By Jonathan Corbet
March 24, 2009
Packet filtering and firewalling has a long history in Linux. The first
filtering mechanism, called "ipfwadm," was released in 1995 for
the 1.2.1 kernel. This code was used until the 2.2.0 stable release
(January, 1999), when the new "ipchains" module took over. While ipchains
was useful, it only lasted until 2.4.0 (January, 2001), when it, too, was
replaced by iptables/netfilter, which remains in the kernel now. If
netfilter maintainer Patrick McHardy has his way, though, iptables, too, will be
gone in the future, replaced by yet another mechanism called
"nftables." This article will give an overview of how nftables works,
followed by a discussion of the motivations behind this change.
The first public nftables
release came out on March 18. This code has been in the works for
a while, though, and the ideas were discussed at the 2008 Netfilter Workshop.
So nftables is not quite as new as it might seem.
The current iptables code has a lot of protocol awareness built into it.
There is, for example, a module dedicated to extracting port numbers from
UDP packets which is different from the module concerned with TCP packets.
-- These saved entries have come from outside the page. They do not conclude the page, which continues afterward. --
-- ==== Sys2Proof/Machine/Dispatch.lean ====
section
/-! DEFINITION. `exec`: one arm for each row of spec/opcode_table.json, each one direct call of the row's meaning. -/

namespace Sys2Proof.Machine

def exec (i : Instr) (s : State) : Host.Outcome State Fault Refusal :=
  match i with
  | .coldReset resetHigh => Sys2Proof.Machine.execColdReset resetHigh s
  | .warmReset => Sys2Proof.Machine.execWarmReset s
  | .resetEnd => Sys2Proof.Machine.execResetEnd s
  | .tickEdge => Sys2Proof.Machine.execTickEdge s
  | .internalTick => Sys2Proof.Machine.execInternalTick s
  | .clockEnd => Sys2Proof.Machine.execClockEnd s
  | .tripExpiry => Sys2Proof.Machine.execTripExpiry s
  | .emgAssert => Sys2Proof.Machine.execEmgAssert s
  | .emgRelease => Sys2Proof.Machine.execEmgRelease s
  | .frameError fell bytes => Sys2Proof.Machine.execFrameError fell bytes s
  | .unknownCommand fell code args => Sys2Proof.Machine.execUnknownCommand fell code args s
  | .response fell clocks => Sys2Proof.Machine.execResponse fell clocks s
  | .putCredential fell args => Sys2Proof.Machine.execPutCredential fell args s
  | .getCredential fell args => Sys2Proof.Machine.execGetCredential fell args s
  | .dropCredential fell args => Sys2Proof.Machine.execDropCredential fell args s
  | .setState fell args => Sys2Proof.Machine.execSetState fell args s
  | .replenish fell args => Sys2Proof.Machine.execReplenish fell args s
  | .readSlot fell args => Sys2Proof.Machine.execReadSlot fell args s
  | .putProfile fell args => Sys2Proof.Machine.execPutProfile fell args s
  | .getProfile fell args => Sys2Proof.Machine.execGetProfile fell args s
  | .setFloor fell args => Sys2Proof.Machine.execSetFloor fell args s
  | .setGroup fell args => Sys2Proof.Machine.execSetGroup fell args s
  | .setZone fell args => Sys2Proof.Machine.execSetZone fell args s
  | .setTransfer fell args => Sys2Proof.Machine.execSetTransfer fell args s
  | .commitMap fell args => Sys2Proof.Machine.execCommitMap fell args s
  | .discardMap fell args => Sys2Proof.Machine.execDiscardMap fell args s
  | .readMap fell args => Sys2Proof.Machine.execReadMap fell args s
  | .setLobby fell args => Sys2Proof.Machine.execSetLobby fell args s
  | .setDrop fell args => Sys2Proof.Machine.execSetDrop fell args s
  | .barDrop fell args => Sys2Proof.Machine.execBarDrop fell args s
  | .unbarDrop fell args => Sys2Proof.Machine.execUnbarDrop fell args s
  | .setLink fell args => Sys2Proof.Machine.execSetLink fell args s
  | .watch fell args => Sys2Proof.Machine.execWatch fell args s
  | .readWatch fell args => Sys2Proof.Machine.execReadWatch fell args s
  | .setPattern fell args => Sys2Proof.Machine.execSetPattern fell args s
  | .readPattern fell args => Sys2Proof.Machine.execReadPattern fell args s
  | .setClock fell args => Sys2Proof.Machine.execSetClock fell args s
  | .setTickSource fell args => Sys2Proof.Machine.execSetTickSource fell args s
  | .putHolidays fell args => Sys2Proof.Machine.execPutHolidays fell args s
  | .setSites fell args => Sys2Proof.Machine.execSetSites fell args s
  | .setMode fell args => Sys2Proof.Machine.execSetMode fell args s
  | .setClosures fell args => Sys2Proof.Machine.execSetClosures fell args s
  | .setTimers fell args => Sys2Proof.Machine.execSetTimers fell args s
  | .sweepNow fell args => Sys2Proof.Machine.execSweepNow fell args s
  | .readStatus fell args => Sys2Proof.Machine.execReadStatus fell args s
  | .setAttention fell args => Sys2Proof.Machine.execSetAttention fell args s
  | .clearAttention fell args => Sys2Proof.Machine.execClearAttention fell args s
  | .restart fell args => Sys2Proof.Machine.execRestart fell args s
  | .bankTurn bank => Sys2Proof.Machine.execBankTurn bank s
  | .sweepIntervalExpiry => Sys2Proof.Machine.execSweepIntervalExpiry s
  | .poll link => Sys2Proof.Machine.execPoll link s
  | .pollAnswer link bytes => Sys2Proof.Machine.execPollAnswer link bytes s
  | .pollAnswerTimeout link => Sys2Proof.Machine.execPollAnswerTimeout link s
  | .assign tag car => Sys2Proof.Machine.execAssign tag car s
  | .decline tag reason => Sys2Proof.Machine.execDecline tag reason s
  | .groupState group state => Sys2Proof.Machine.execGroupState group state s
  | .linkAnswer => Sys2Proof.Machine.execLinkAnswer s
  | .dispatchBadFrame bytes => Sys2Proof.Machine.execDispatchBadFrame bytes s
  | .dispatchFrameGap => Sys2Proof.Machine.execDispatchFrameGap s
  | .frameTransmit => Sys2Proof.Machine.execFrameTransmit s
  | .frameSent => Sys2Proof.Machine.execFrameSent s
  | .offerExpiry entry => Sys2Proof.Machine.execOfferExpiry entry s
  | .linkCheckTimer => Sys2Proof.Machine.execLinkCheckTimer s
  | .attnPulseEnd => Sys2Proof.Machine.execAttnPulseEnd s
  | .frameBegins => Sys2Proof.Machine.execFrameBegins s

end Sys2Proof.Machine
end

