-- ==== Sys2Proof/Certificates/Slice0/Obligations.lean ====
section
/-! DEFINITION. The statements about the model, one `Obligations.<Name>` each; OBLIGATIONS.json says which rule each one states
or rests on. -/

open Sys2Proof Machine

/-! ## Steps and resets -/

/-- A step takes the command at the front of the queue and is its `exec` on the queue's rest. While none waits, one millisecond of
the internal reference passes and the queue holds exactly the rows that are then due, in a fixed order: the model's choice
(notes/assumptions/1.md). -/
def Obligations.StepTakesTheFrontCommand : Prop :=
  (∀ (c : Instr) (s : State) (rest : List Instr), s.pending = c :: rest → step s = exec c { s with pending := rest })
    ∧ (∀ s : State, s.pending = [] → s.inReset = true → step s = .next s)
    ∧ ∀ s : State, s.pending = [] → s.inReset = false → ∃ t, step s = .next t
        ∧ t = { s with
            reference := s.reference + 1
            clock := { s.clock with
              divider := if s.clock.source = .internal then s.clock.divider + 1 else s.clock.divider }
            sweeper := { s.sweeper with timer := s.sweeper.timer.map fun n => n - 1 }
            dispatch := { s.dispatch with checkTimer := s.dispatch.checkTimer.map fun n => n - 1 }
            pending := t.pending }
        ∧ ∃ expired : List (Fin 64),
            t.pending
              = (if t.clock.source = .internal ∧ 1000 ≤ t.clock.divider then [.internalTick] else [])
                ++ (if t.sweeper.timer = some 0 then [.sweepIntervalExpiry] else [])
                ++ (if t.dispatch.checkTimer = some 0 then [.linkCheckTimer] else [])
                ++ expired.map .offerExpiry
                ++ (if t.attention.release ≠ 0 then [.attnPulseEnd] else [])
              ∧ expired.Pairwise (· < ·)
              ∧ ∀ e : Fin 64, e ∈ expired ↔
                  ∃ en tag d x, t.entries[e] = some en ∧ en.state = .offered tag d x ∧ d ≤ t.reference

/-- COLD_RESET leaves every block in its cold state, in reset until RESET_N is high; State.reset is that state after a power-up
that finds RESET_N high. That the level of EMG stays and is released in State.reset, that the reference is 0, that with RESET_N
high the reset ends in the same event, that State.reset is that state, and that the queue of commands is kept, is the model's
choice (notes/assumptions/2.md, 3.md, 5.md). -/
def Obligations.ColdResetLeavesTheColdState : Prop :=
  (∀ (high : Bool) (s : State), ∃ t, exec (.coldReset high) s = .next t ∧ t.Cold ∧ t.inReset = !high
      ∧ t.dispatch.queue = (if high then [.linkCheck] else [])
      ∧ t.dispatch.checkTimer = (if high then some 1000 else none)
      ∧ t.emg = s.emg ∧ t.reference = 0 ∧ t.pending = s.pending)
    ∧ State.reset.Cold ∧ State.reset.inReset = false ∧ State.reset.dispatch.queue = [.linkCheck]
    ∧ State.reset.dispatch.checkTimer = some 1000 ∧ State.reset.emg = false ∧ State.reset.pending = []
The nftables implementation is entirely different; there is no protocol
knowledge built into it at all. Instead, nftables is implemented as a
simple virtual machine which interprets code loaded from user space. So
nftables has no operation which says anything like "compare the IP
destination address to 196.168.0.1"; instead, it would execute code which
looks like:
payload load 4 offset network header + 16 => reg 1
compare reg 1 192.168.0.1
(Patrick presents the code in mnemonic form, and your editor will do the
same; the actual code loaded into the kernel uses opcodes
instead). The first line loads four bytes from the packet,
located 16 bytes past the beginning of the network reader, into
register 1. The second line then compares that register against the
given network address.
The language can do a lot more than just comparing addresses, of course.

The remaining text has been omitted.